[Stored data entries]

----------

/-- The run of owned slots that a SEEK returns: one slot here. -/
theorem witness_SeekIsTaken_run :
    let s := withSlot .hold (slotOf 1#8 6 0#104 0#8) (at_ .ended 0 5)
    let t := after (.seek .c 100#32 0#8) s
    slotOwn (slotControl s 0) = true ∧ slotOwn (slotControl s 1) = false ∧ t.intake.index = 1
      ∧ slotOwn (slotControl t 0) = false := by decide +kernel

theorem witness_StarvationAndEndOfRollTakePlace :
    (at_ .playing 100 5).clock.endLine ≠ some 5 ∧ clearTo (at_ .playing 100 5) (5 * 256) = true
      ∧ crossings (at_ .playing 100 5) 100 (5 * 256) = [] ∧ (at_ .playing 1280 5).clock.p = 5 * 256
      ∧ clearTo { at_ .playing 100 5 with clock := { (at_ .playing 100 5).clock with endLine := some 5 } } (5 * 256) = true
      ∧ (at_ .stepping 1280 5).clock.state ∈ [RollState.playing, .stepping] := by decide +kernel

/-- A state in PLAYING before its last line, which has an armed cue, and is the end line where `e` says so. -/
def cuedEnd (action : CueAction) (e : Option Nat) : State :=
  let s := withCue action (at_ .playing (69 * 256) 70)
  { s with clock := { s.clock with endLine := e } }

theorem witness_StarvationAndEndOfRollTakePlace_cues :
    ∀ a ∈ [CueAction.notice, .stop, .loop], ∀ e ∈ [none, some 70],
      clearTo (cuedEnd a e) (70 * 256) = true ∧ crossings (cuedEnd a e) (69 * 256) (70 * 256) = [0]
        ∧ (cueAt (cuedEnd a e) 0).action = a := by decide +kernel

theorem witness_StarvationAndEndOfRollTakePlace_apart :
    clearTo (withCue .notice (at_ .playing (69 * 256) 71)) (71 * 256) = false
      ∧ (cuedEnd .notice (some 71)).clock.nIn < 71 ∧ 69 * 256 < (at_ .playing (69 * 256 + 1) 70).clock.p
      ∧ (at_ .stepping 0 5).clock.p ≠ 5 * 256 ∧ 5 * 256 < (at_ .playing 1281 5).clock.p := by decide +kernel

theorem witness_CrossedCuesFire :
    ∀ a ∈ [CueAction.notice, .stop, .loop],
      let s := withCue a (withSlot .hold [] (at_ .playing (69 * 256) 100))
      crossings s s.clock.p (70 * 256) = [0] ∧ clearTo s (70 * 256) = true ∧ s.ringOk ∧ (cueAt s 0).line = 70
        ∧ 70 * 256 ≤ s.clock.nIn * 256 ∧ (cueAt s 0).action = a ∧ (cueAt s 0).fires = true
        ∧ s.positionOk := by decide +kernel

/-- The cue's line is N_in, or the end line: the cue fires, and play starves or ends there. -/
theorem witness_CrossedCuesFire_boundary :
    let s := fun e =>
      let s := withCue .notice (withSlot .hold [] (at_ .playing (69 * 256) 70))
      { s with clock := { s.clock with endLine := e } }
    ∀ x ∈ [(none, RollState.starved), (some 70, .ended)],
      crossings (s x.1) (69 * 256) (70 * 256) = [0] ∧ clearTo (s x.1) (70 * 256) = true ∧ (s x.1).positionOk
        ∧ (s x.1).ringOk ∧ (after .cueFire (s x.1)).clock.state = x.2
        ∧ (after .cueFire (s x.1)).cues.last = some 0 := by decide +kernel

theorem witness_CrossedCuesFire_apart :
    (at_ .paused 0 5).clock.state ≠ .playing
      ∧ (∀ i, i < 32 → (cueAt (withCue .stop (at_ .playing (70 * 256) 100)) i).fires = true →
          (cueAt (withCue .stop (at_ .playing (70 * 256) 100)) i).line * 256 ≤ 70 * 256)
      ∧ clearTo (withEntry { entryOf (.drop .damper) .waiting with releasePos := 69 * 256 + 1 }
          (withCue .stop (at_ .playing (69 * 256) 100))) (70 * 256) = false := by decide +kernel

theorem witness_CrossedCuesFire_actions :
    (cueAt (stepping .notice) 0).action = .notice ∧ (cueAt (stepping .stop) 0).action = .stop
      ∧ (stepping .stop).clock.state ∈ [RollState.playing, .starved, .stepping]
      ∧ (at_ .ready 0 5).clock.state ∉ [RollState.playing, .starved, .stepping]
      ∧ base.clock.state ∈ [RollState.empty, .leader] ∧ (stepping .loop).clock.state ∉ [RollState.empty, .leader] := by
  decide +kernel

/-- A state in PLAYING with one WAITING entry at P. -/
def handing (b : EntryBody) : State := withEntry (entryOf b .waiting) (at_ .playing 1000 5)

theorem witness_EligibleEntriesAreHandedOn :
    ((handing (.strike (strike40 false))).sched.timeline.map (·.seq)).Nodup
      ∧ entryOf (.strike (strike40 false)) .waiting ∈ (refreshHeads (handing (.strike (strike40 false)))).sched.timeline
      ∧ eligible (refreshHeads (handing (.strike (strike40 false)))) (entryOf (.strike (strike40 false)) .waiting) = true
      ∧ (keyRec (handing (.strike (strike40 false))) 40).owners = 0 := by decide +kernel

theorem witness_EligibleEntriesAreHandedOn_restrike :
    let s := setKey 40 (fun r => { r with owners := 1 }) (handing (.strike (strike40 false)))
    eligible (refreshHeads s) (entryOf (.strike (strike40 false)) .waiting) = true ∧ 1 ≤ (keyRec s 40).owners
      ∧ s.sched.restrikes < 65535 := by decide +kernel

theorem witness_EligibleEntriesAreHandedOn_others :
    eligible (refreshHeads (handing (.release ⟨40, 40, 7, true⟩))) (entryOf (.release ⟨40, 40, 7, true⟩) .waiting) = true
      ∧ eligible (refreshHeads (handing (.drop .shift))) (entryOf (.drop .shift) .waiting) = true
      ∧ eligible (refreshHeads (handing (.lift .damper))) (entryOf (.lift .damper) .waiting) = true
      ∧ ((handing (.lift .damper)).pedals.get .damper).state = .rest
      ∧ ((handing (.lift .damper)).pedals.get .damper).override ≠ .off := by decide +kernel

theorem witness_EligibleEntriesAreHandedOn_cancelled :
    let s := setPedal .damper (fun r => { r with override := .off, state := .hold }) (handing (.lift .damper))
    eligible (refreshHeads s) (entryOf (.lift .damper) .waiting) = true ∧ (s.pedals.get .damper).override = .off
      ∧ (s.pedals.get .damper).state ≠ .rest := by decide +kernel

/-- Two BLOCKED entries of key 40 whose last issue is `last`: the first becomes head, the second stays behind it. -/
def queued (last : LastIssued) (b : EntryBody) : State :=
  let s := setKey 40 (fun r => { r with last := last, lastPos := some 900, lastPw10 := 210 }) (at_ .playing 1000 5)
  { s with sched := { s.sched with timeline := [entryOf b .blocked, { entryOf b .blocked with seq := 1 }] } }

theorem witness_EligibleEntriesAreHandedOn_order :
    (refreshHeads (queued .release (.strike (strike40 false)))).sched.timeline.map (fun e => (e.state, e.releasePos))
        = [(.waiting, 900 + (400 * 7680 + 624) / 625), (.blocked, 1000)]
      ∧ (refreshHeads (queued .strike (.release ⟨40, 40, 7, false⟩))).sched.timeline.map (fun e => (e.state, e.releasePos))
        = [(.waiting, 900 + ((210 + 500) * 7680 + 6249) / 6250), (.blocked, 1000)]
      ∧ (refreshHeads (queued .none (.drop .damper))).sched.timeline.map (·.state) = [.waiting, .blocked] := by decide +kernel

/-! ### Hypotheses met: pedals, drive, service and tables -/

theorem witness_PedalOverrideMovesThePedal :
    2 ≤ (2#8).toNat ∧ 3 ≤ (3#8).toNat ∧ (1#8).toNat < 2 ∧ (2#8).toNat < 3 ∧ (base.pedals.get .shift).state = .rest
      ∧ (base.pedals.get .shift).roll = .up ∧ base.sched.timeline = []
      ∧ { base.pedals.shift with state := .hold, roll := .down }.state ≠ .rest := by decide

theorem witness_PedalOverrideMovesThePedal_build :
    let s := setPedal .damper (fun r => { r with state := .waitingSlot, override := .on }) base
    (base.pedals.get .damper).override ≠ .on ∧ (s.pedals.get .damper).override = .on
      ∧ (s.pedals.get .damper).state = .waitingSlot ∧ s.drive.busy.length < s.tables.live.drive.k
      ∧ place s (pedalOutput .damper) ≠ .unused ∧ (base.pedals.get .damper).state ≠ .waitingSlot := by decide +kernel

theorem witness_FrameBuildSendsEveryChainAFrame :
    base.drive.busy.length ≤ base.tables.live.drive.k ∧ (chainRec base 3).state ≠ .online := by decide +kernel

/-- `base` with chain 1 ONLINE. -/
def driven : State := setChain 1 (fun r => { r with state := .online }) base

theorem witness_GrantedStrikesIssueOrAreDropped :
    0 < freeSlots base ∧ place base 40 ≠ .unused ∧ outputOnline driven 40 = true ∧ outputOnline base 40 = false
      ∧ 4 * base.clock.vCmd16 < 31721 - 1000 ∧ 31720 - 1000 ≤ 4 * base.clock.vCmd16 := by decide +kernel

/-- A chain 1 ONLINE, key 40 held by its owner below the heat limit, which the coming build reaches. -/
def warming : State :=
  let s := setChannel 40 (fun c => { c with state := .hold, heat := 99 })
    (setKey 40 (fun r => { r with owners := 1 }) (withTrack (note .sounding) driven))
  let d := { s.tables.live.drive with cooling := 1, hLim := 100 }
  { s with tables := { s.tables with live := { s.tables.live with drive := d } } }

theorem witness_FrameBuildSendsEveryChainAFrame_thermal :
    let t := after .frameBuild warming
    (outputHeat warming 40, t.tables.live.drive.hLim) = (99, 100) ∧ 100 ≤ outputHeat t 40
      ∧ (t.ports.get .c).pending &&& Attention.thermal.set ≠ 0#16 := by decide +kernel

theorem witness_FrameBuildSendsEveryChainAFrame_slots :
    place driven 40 = .wired 1 16 ∧ (chainRec driven 1).state = .online ∧ (∀ o, o < 40 → place driven o ≠ .wired 1 16)
      ∧ (∀ o, o < 90 → place driven o ≠ .wired 3 23) ∧ (channel driven 40).state = .off
      ∧ (channel warming 40).state = .hold := by decide +kernel

/-- Two strikes that stand to be granted in PLAYING; the second has the higher level, and so comes first. -/
def granting : State :=
  let other := { strike40 false with track := 41, key := 41, level := 600 }
  { at_ .playing 1000 5 with
    sched :=
      { base.sched with
        timeline := [entryOf (.strike (strike40 false)) .released, { entryOf (.strike other) .released with seq := 1 }] } }

/-- Stage 4: a release and a drop that stand issue in due order, an idle channel goes OFF, a held one and the running test
pulse stay.  Stage 5: the grant order. -/
theorem witness_FrameBuildSendsEveryChainAFrame_stages :
    let issuing := withEntry (entryOf (.release ⟨40, 40, 7, false⟩) .released)
      { warming with clock := { warming.clock with state := .playing, p := 1000 } }
    let tested := setChannel 40 (fun c => { c with state := .pulse, test := true })
      { base with test := ⟨.running, 40, 100, false⟩ }
    issuing.sched.timeline.filter Entry.issues ≠ [] ∧ base.sched.timeline.filter Entry.issues = []
      ∧ (stageReleases [] issuing).sched.timeline = []
      ∧ (channel (stageReleases [] issuing) 40).state = .off ∧ (channel (stageReleases [] warming) 40).state = .hold
      ∧ (channel (stageReleases [] tested) 40).state = .pulse
      ∧ waitingStrikes granting = granting.sched.timeline.reverse
      ∧ (stageGrants granting).sched.timeline = [] ∧ (stageGrants { granting with clock := base.clock }).sched.timeline ≠ [] :=
  by decide +kernel

/-- The model's choice of assumption log 35: the drop of stage 4 makes the next lift head and already due, the lift is
granted at stage 5, and its kick (R132, 255 as built in) stands in the frame of that build; a further drop already due
cancels the lift at the same stage 4 (R131). -/
theorem test_lift_due_behind_a_drop_kicks_at_the_same_build :
    let s := fun rest : List Entry =>
      let s := setPedal .damper (fun r => { r with state := .hold, roll := .down, duty := 110 }) (at_ .playing 1000 5)
      { s with sched := { s.sched with
        timeline := entryOf (.drop .damper) .released :: { entryOf (.lift .damper) .blocked with seq := 1 } :: rest } }
    let u := fun rest => stageGrants (stageReleases [] (s rest))
    ((u []).pedals.damper.state, outputSlot (u []) 88, (u []).sched.timeline) = (.kick, .hold 255, [])
      ∧ (let v := u [{ entryOf (.drop .damper) .blocked with seq := 2 }];
        (v.pedals.damper.state, outputSlot v 88, v.sched.timeline) = (.rest, .off, [])) := by decide +kernel

/-- `base` with key 40 mapped UNUSED. -/
def unmapped : State :=
  let map := vset base.tables.live.map 40 .unused
  { base with tables := { base.tables with live := { base.tables.live with map := map } } }

/-- A changed map cuts the pulse of a key that moved, leaves one in HOLD, puts one newly UNUSED OFF, and takes the slot of
the kick of a pedal newly UNUSED. -/
theorem witness_FrameBuildSendsEveryChainAFrame_map :
    let map := vset (vset base.tables.live.map 42 .unused) 88 .unused
    let built := vset (vset base.tables.live.map 40 .unused) 41 .unused
    let s := { base with
      tables := { base.tables with live := { base.tables.live with map := map } }
      drive := { base.drive with builtMap := built, busy := [⟨.strike 40, 9⟩, ⟨.kick .damper, 9⟩, ⟨.strike 43, 9⟩] } }
    let s := setChannel 40 (fun c => { c with state := .pulse, heat := 7 })
      (setChannel 41 (fun c => { c with state := .hold }) (setChannel 42 (fun c => { c with state := .hold }) s))
    let t := takeMap s
    ((channel t 40).state, (channel t 40).heat) = (.off, 7) ∧ (channel t 41).state = .hold ∧ (channel t 42).state = .off
      ∧ t.drive.busy = [⟨.strike 43, 9⟩] ∧ t.drive.builtMap = map ∧ takeMap t = t := by decide +kernel

/-- The build at which a strike's slot frees: a pulse started and one suppressed. -/
theorem witness_GrantedStrikesIssueOrAreDropped_busy :
    let e := entryOf (.strike (strike40 false)) .released
    (offerStrike (withEntry e driven) e).drive.busy = [⟨.strike 40, driven.timing.build + 3⟩]
      ∧ (offerStrike (withEntry e base) e).drive.busy = [⟨.suppressed 40, base.timing.build + 3⟩] := by decide +kernel

/-- A strike on an UNUSED output with every slot busy, and one that finds no slot free. -/
theorem witness_GrantedStrikesIssueOrAreDropped_slots :
    let full := fun s : State => { s with drive := { s.drive with busy := List.replicate 16 ⟨.strike 41, 9⟩ } }
    let e := entryOf (.strike (strike40 false)) .released
    place (full unmapped) 40 = .unused ∧ freeSlots (full unmapped) = 0
      ∧ (keyRec (offerStrike (withEntry e (full unmapped)) e) 40).owners = 1
      ∧ place (full base) 40 ≠ .unused ∧ freeSlots (full base) = 0
      ∧ offerStrike (withEntry e (full base)) e = withEntry e (full base) := by decide +kernel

----------

Problem statement:
Begin at the line above that has "(.drop .damper) .waiting" and stop after the line that has "(cueAt (stepping .notice)", copying each line exactly and adding nothing else.

Written reply:
      ∧ clearTo (withEntry { entryOf (.drop .damper) .waiting with releasePos := 69 * 256 + 1 }
          (withCue .stop (at_ .playing (69 * 256) 100))) (70 * 256) = false := by decide +kernel

theorem witness_CrossedCuesFire_actions :
    (cueAt (stepping .notice) 0).action = .notice ∧ (cueAt (stepping .stop) 0).action = .stop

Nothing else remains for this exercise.